Mathematically, it is computed as cosine similarity

$ \text{cosine\_similarity}(a, b) = \frac{a \cdot b}{\\|a\\| \\|b\\|} $.

Range from +1 to -1:
- +1 means very similar.
- 0 means unrelated.
- -1 means opposite directions.

**Separation** measures how well the model distinguishes between similar and opposite words.
$ \text{Separation} = \text{mean(similarity of synonyms)} - \text{mean(similarity of antonyms)} $.

If separation is large, we observe that model clearly understand that synonyms are similar than antonyms.  
However if it is small model is not good at distinguishing them.

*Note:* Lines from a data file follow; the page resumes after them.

theorem cycle (hs : P s) : P s.cycle := by
  have hn := h.newCycle s hs
  unfold State.cycle
  dsimp only
  split
  · exact hn
  · refine foldl_keeps (fun s n => h.sampleFaultLine n _ _) _ _ (foldl_keeps (fun s n => h.sampleReleaseLine n _ _) _ _ ?_)
    exact h.tickIfDue _ (h.tickIfDue _ (h.setBase _ _ _ (h.setBase _ _ _ hn)))

theorem writeTimebase (i : Byte) (b : Base) (f : TimebaseFields) : Takes P (fun s => s.writeTimebase i b f) := by
  intro s d t _ hs hok
  dsimp only [State.writeTimebase, written] at hok
  split at hok
  · cases hok
  · split at hok
    · cases hok
    · cases hok
      exact h.setBase _ _ _ hs

theorem writeLines (f : LinesFields) : Takes P (fun s => s.writeLines f) := by
  intro s d t _ hs hok
  dsimp only [State.writeLines, written] at hok
  split at hok
  · cases hok
  · cases hok
    refine h.changeFaultLine _ _ (h.changeFaultLine _ _ ?_)
    exact h.setReleaseLine _ _ _ (h.setReleaseLine _ _ _ (h.setReleaseLine _ _ _ (h.setReleaseLine _ _ _ hs)))

theorem controlBases (b : Byte) (r : TimeBase → Bool) (f : TimeBase → TimeBase) : Takes P (fun s => s.controlBases b r f) := by
  intro s d t _ hs hok
  dsimp only [State.controlBases] at hok
  split at hok
  · cases hok
  · split at hok
    · cases hok
    · cases hok
      exact foldl_keeps (fun s b hs => h.setBase _ _ _ hs) _ _ hs

end SchedulerClosed

end Sys2Proof.Machine

/-! PROOFS. Chapter 04: the order of the release queue (R83, R116). Safe jobs ahead of batch items is a fact about every pair of items, so
it passes to every sublist; one event's safe jobs are put in order by a permutation that moves safe jobs alone. -/

namespace Sys2Proof.Machine

open Sys2Proof.Safety

/-! ### Safe jobs ahead of batch items -/

/-- R83: no batch item stands ahead of a safe job. -/
def SafeFirst (q : List Item) : Prop := q.Pairwise (fun a b => b.isSafe = true → a.isSafe = true)

theorem safeFirst_iff (q : List Item) : SafeFirst q ↔ ∀ it ∈ q.dropWhile (·.isSafe), it.isSafe = false := by
  induction q with
  | nil => simp [SafeFirst]
  | cons a q ih =>
    unfold SafeFirst at ih ⊢
    rw [List.pairwise_cons]
    cases ha : a.isSafe with
    | true => simpa [ha] using ih
    | false =>
      simp only [List.dropWhile_cons, ha, Bool.false_eq_true, imp_false, Bool.not_eq_true, if_false, List.mem_cons, forall_eq_or_imp, true_and]
      refine ⟨fun h => h.1, fun h => ⟨h, ?_⟩⟩
      exact List.pairwise_of_forall_mem_list fun x _ y hy hys => absurd (hys.symm.trans (h y hy)) (by simp)

theorem SafeFirst.sublist {q r : List Item} (h : SafeFirst q) (hr : r.Sublist q) : SafeFirst r := List.Pairwise.sublist hr h

/-- R83: the order of kinds alone decides. -/
theorem SafeFirst.congr {q r : List Item} (h : SafeFirst q) (hr : r.map (·.isSafe) = q.map (·.isSafe)) : SafeFirst r := by
  have key (l : List Item) : SafeFirst l ↔ (l.map (·.isSafe)).Pairwise (fun a b => b = true → a = true) :=
    (List.pairwise_map (f := Item.isSafe) (R := fun a b => b = true → a = true)).symm
  rw [key] at h ⊢
  rwa [hr]

theorem SafeFirst.append_batch {q : List Item} (h : SafeFirst q) (g : Fin 8) (n : Seq) : SafeFirst (q ++ [.batch g n]) := by
  refine List.pairwise_append.2 ⟨h, List.pairwise_singleton _ _, fun a _ b hb hs => ?_⟩
  rw [List.mem_singleton.1 hb] at hs
  cases hs

/-- R116: in an ordered queue a safe job joins between the safe jobs and the batch items. -/
theorem SafeFirst.joinSafe_eq {q : List Item} (h : SafeFirst q) (g : Fin 8) :
    joinSafe q g = q.filter (·.isSafe) ++ .safe g :: q.filter (fun it => !it.isSafe) := by
  have key : q.takeWhile (·.isSafe) = q.filter (·.isSafe) ∧ q.dropWhile (·.isSafe) = q.filter (fun it => !it.isSafe) := by
    induction q with
    | nil => simp
    | cons a q ih =>
      obtain ⟨h1, h2⟩ := List.pairwise_cons.1 h
      cases ha : a.isSafe with
      | true =>
        obtain ⟨e1, e2⟩ := ih h2
        simp [ha, e1, e2]
      | false =>
        have hall : ∀ b ∈ q, b.isSafe = false := fun b hb => by
          have := h1 b hb
          simpa [ha] using this
        have e1 : q.filter (·.isSafe) = [] := List.filter_eq_nil_iff.2 fun b hb => by simp [hall b hb]
        have e2 : q.filter (fun it => !it.isSafe) = q := List.filter_eq_self.2 fun b hb => by simp [hall b hb]
        simp [ha, e1, e2]
  rw [joinSafe, key.1, key.2]

theorem joinSafe_perm (q : List Item) (g : Fin 8) : (joinSafe q g).Perm (.safe g :: q) := by
  have h : q.takeWhile (·.isSafe) ++ q.dropWhile (·.isSafe) = q := List.takeWhile_append_dropWhile
  exact List.perm_middle.trans (by rw [h])

theorem SafeFirst.joinSafe {q : List Item} (h : SafeFirst q) (g : Fin 8) : SafeFirst (joinSafe q g) := by
  rw [h.joinSafe_eq]
  refine List.pairwise_append.2 ⟨h.sublist List.filter_sublist, List.pairwise_cons.2 ⟨fun _ _ _ => rfl, h.sublist List.filter_sublist⟩, ?_⟩
  intro a ha _ _ _
  exact (List.mem_filter.1 ha).2

/-! ### One event's safe jobs in order (R83) -/

/-- R83: the item is a safe job that has joined since `before`. -/
def newSafe (before : List Item) (it : Item) : Bool := it.isSafe && !before.contains it

theorem fillSafe_nil (before q : List Item) : fillSafe before [] q = q := by cases q <;> rfl

theorem fillSafe_cons_new (before : List Item) (g : Fin 8) (gs : List (Fin 8)) (it : Item) (q : List Item)
    (h : newSafe before it = true) : fillSafe before (g :: gs) (it :: q) = .safe g :: fillSafe before gs q := by
  rw [newSafe] at h
  rw [fillSafe, h]
  rfl

/-- The kinds of the items stay in their places. -/
theorem fillSafe_kinds (before : List Item) (gs : List (Fin 8)) (q : List Item) :
    (fillSafe before gs q).map (·.isSafe) = q.map (·.isSafe) := by
  induction q generalizing gs with
  | nil => cases gs <;> rfl
  | cons it q ih =>
    cases hn : newSafe before it with
    | false => rw [fillSafe_cons_of_old _ _ _ _ hn, List.map_cons, List.map_cons, ih]
    | true =>
      cases gs with
      | nil => rw [fillSafe_nil]
      | cons g gs =>
        rw [fillSafe_cons_new _ _ _ _ _ hn, List.map_cons, List.map_cons, ih]
        simp only [newSafe, Bool.and_eq_true] at hn
        rw [hn.1]
        rfl

/-- With a group for each new safe job, the old items stay and the new safe jobs are those of the groups, in their order. -/
theorem fillSafe_filter (before : List Item) (gs : List (Fin 8)) (q : List Item)
    (hlen : gs.length = (q.filter (newSafe before)).length) (hgs : ∀ g ∈ gs, newSafe before (.safe g) = true) :
    (fillSafe before gs q).filter (newSafe before) = gs.map .safe ∧
      (fillSafe before gs q).filter (fun it => !newSafe before it) = q.filter (fun it => !newSafe before it) := by
  induction q generalizing gs with
  | nil =>
    obtain rfl := List.length_eq_zero_iff.1 hlen
    exact ⟨rfl, rfl⟩
  | cons it q ih =>
    cases hn : newSafe before it with
    | false =>
      rw [fillSafe_cons_of_old _ _ _ _ hn]
      rw [List.filter_cons_of_neg (by simp [hn])] at hlen
      obtain ⟨h1, h2⟩ := ih gs hlen hgs
      simp [hn, h1, h2]
    | true =>
      rw [List.filter_cons_of_pos hn] at hlen
      cases gs with
      | nil => cases hlen
      | cons g gs =>
        obtain ⟨h1, h2⟩ := ih gs (by simpa using hlen) (fun x hx => hgs x (List.mem_cons_of_mem _ hx))
        have hg := hgs g List.mem_cons_self
        rw [fillSafe_cons_new _ _ _ _ _ hn]
        simp [hn, hg, h1, h2]

/-- The groups whose safe jobs have joined since `before`, in increasing order of number. -/
def newSafeGroups (before q : List Item) : List (Fin 8) :=
  groupNumbers.filter (fun g => q.contains (.safe g) && !before.contains (.safe g))

theorem groupNumbers_eq : groupNumbers = List.finRange 8 := by decide

theorem mem_groupNumbers (g : Fin 8) : g ∈ groupNumbers := by revert g; decide

theorem groupNumbers_sorted : groupNumbers.Pairwise (· < ·) := by decide

theorem inGroupOrder_eq (before q : List Item) : inGroupOrder before q = fillSafe before (newSafeGroups before q) q := rfl

theorem newSafeGroups_perm (before q : List Item) (hq : q.Nodup) :
    ((newSafeGroups before q).map .safe).Perm (q.filter (newSafe before)) := by
  have hinj : Function.Injective Item.safe := fun a b h => by cases h; rfl
  have hnd : (newSafeGroups before q).Nodup := (groupNumbers_sorted.imp fun h => Fin.ne_of_lt h).filter _
  refine (List.perm_ext_iff_of_nodup (hnd.map hinj) (hq.filter _)).2 fun it => ?_
  simp only [newSafeGroups, List.mem_map, List.mem_filter, mem_groupNumbers, true_and, Bool.and_eq_true, List.contains_iff_mem, newSafe]
  constructor
  · rintro ⟨g, ⟨h1, h2⟩, rfl⟩
    exact ⟨h1, rfl, h2⟩
  · rintro ⟨h1, h2, h3⟩
    cases it with
    | batch g n => cases h2
    | safe g => exact ⟨g, ⟨h1, h3⟩, rfl⟩

theorem newSafeGroups_new (before q : List Item) : ∀ g ∈ newSafeGroups before q, newSafe before (.safe g) = true := by
  intro g hg
  simp only [newSafeGroups, List.mem_filter, Bool.and_eq_true] at hg
  exact Bool.and_eq_true_iff.2 ⟨rfl, hg.2.2⟩

/-- R83: the order of one event's safe jobs, and everything else where it stood. -/
theorem inGroupOrder_filter (before q : List Item) (hq : q.Nodup) :
    (inGroupOrder before q).filter (newSafe before) = (newSafeGroups before q).map .safe ∧
      (inGroupOrder before q).filter (fun it => !newSafe before it) = q.filter (fun it => !newSafe before it) :=
  fillSafe_filter before _ q (List.length_map (as := newSafeGroups before q) Item.safe ▸ (newSafeGroups_perm before q hq).length_eq) (newSafeGroups_new before q)

theorem inGroupOrder_perm (before q : List Item) (hq : q.Nodup) : (inGroupOrder before q).Perm q := by
  obtain ⟨h1, h2⟩ := inGroupOrder_filter before q hq
  have split (l : List Item) : (l.filter (newSafe before) ++ l.filter (fun it => !newSafe before it)).Perm l :=
    List.filter_append_perm _ l
  refine (split _).symm.trans (List.Perm.trans ?_ (split q))
  rw [h1, h2]
  exact (newSafeGroups_perm before q hq).append_right _

theorem SafeFirst.inGroupOrder {q : List Item} (h : SafeFirst q) (before : List Item) : SafeFirst (inGroupOrder before q) :=
  h.congr (fillSafe_kinds before _ q)

end Sys2Proof.Machine

/-! PROOFS. Chapters 03 and 04: batches, pool and release queue, group by group (R40 to R46, R83). What an operation of one group's
controller owes is said here once: the group's own record and items, the pool's sum, and the order of the queue. -/

namespace Sys2Proof.Machine

open Sys2Proof.Safety

/-! ### One group -/

/-- R83: what an item of the group stands for. -/
def Group.fits (gr : Group) : Item → Bool
  | .batch _ q => match gr.other with
    | some b => b.state == .queued && b.seq == q
    | none => false
  | .safe _ => gr.state == .safing

theorem itemFits_eq (s : State) (it : Item) : itemFits s it = (s.group it.group).fits it := by cases it <;> rfl

@[simp] theorem Group.fits_safe (gr : Group) (g : Fin 8) : gr.fits (.safe g) = true ↔ gr.state = .safing := by
  simp [Group.fits]

@[simp] theorem Group.fits_batch (gr : Group) (g : Fin 8) (q : Seq) :
    gr.fits (.batch g q) = true ↔ ∃ b, gr.other = some b ∧ b.state = .queued ∧ b.seq = q := by
  unfold Group.fits
  cases gr.other <;> simp

/-- A group's record, its items in the release queue `q`, and what a soft reset leaves of it, fit together. -/
structure GroupFits (soft : Bool) (q : List Item) (g : Fin 8) (gr : Group) : Prop where
  batches : GroupBatchesOk gr
  queued : ∀ b, gr.other = some b → b.state = .queued → Item.batch g b.seq ∈ q
  items : ∀ it ∈ q, it.group = g → gr.fits it = true
  reset : soft = true → gr.opened = none ∧ (gr.state = .off ∨ gr.state = .safing ∨ gr.state = .stopping)

namespace GroupFits

variable {soft : Bool} {q r : List Item} {g : Fin 8} {gr : Group}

When we look at the output, **FastText** is better for both synonym and anthonym similarity. Separation result is small for both models-meaning they do not strongly separate meanings. 

**NOTE:** Limited corpus size or insufficient domain balance can cause bad results.


#### Nearest-neighbor quality.
The **Nearest-Neighbor (NN)** metric means the words closest to a given word's vector. It is calculated by `Cosine Similarity`.

When we look at the output, `FastText` have better results compared to `Word2Vec`.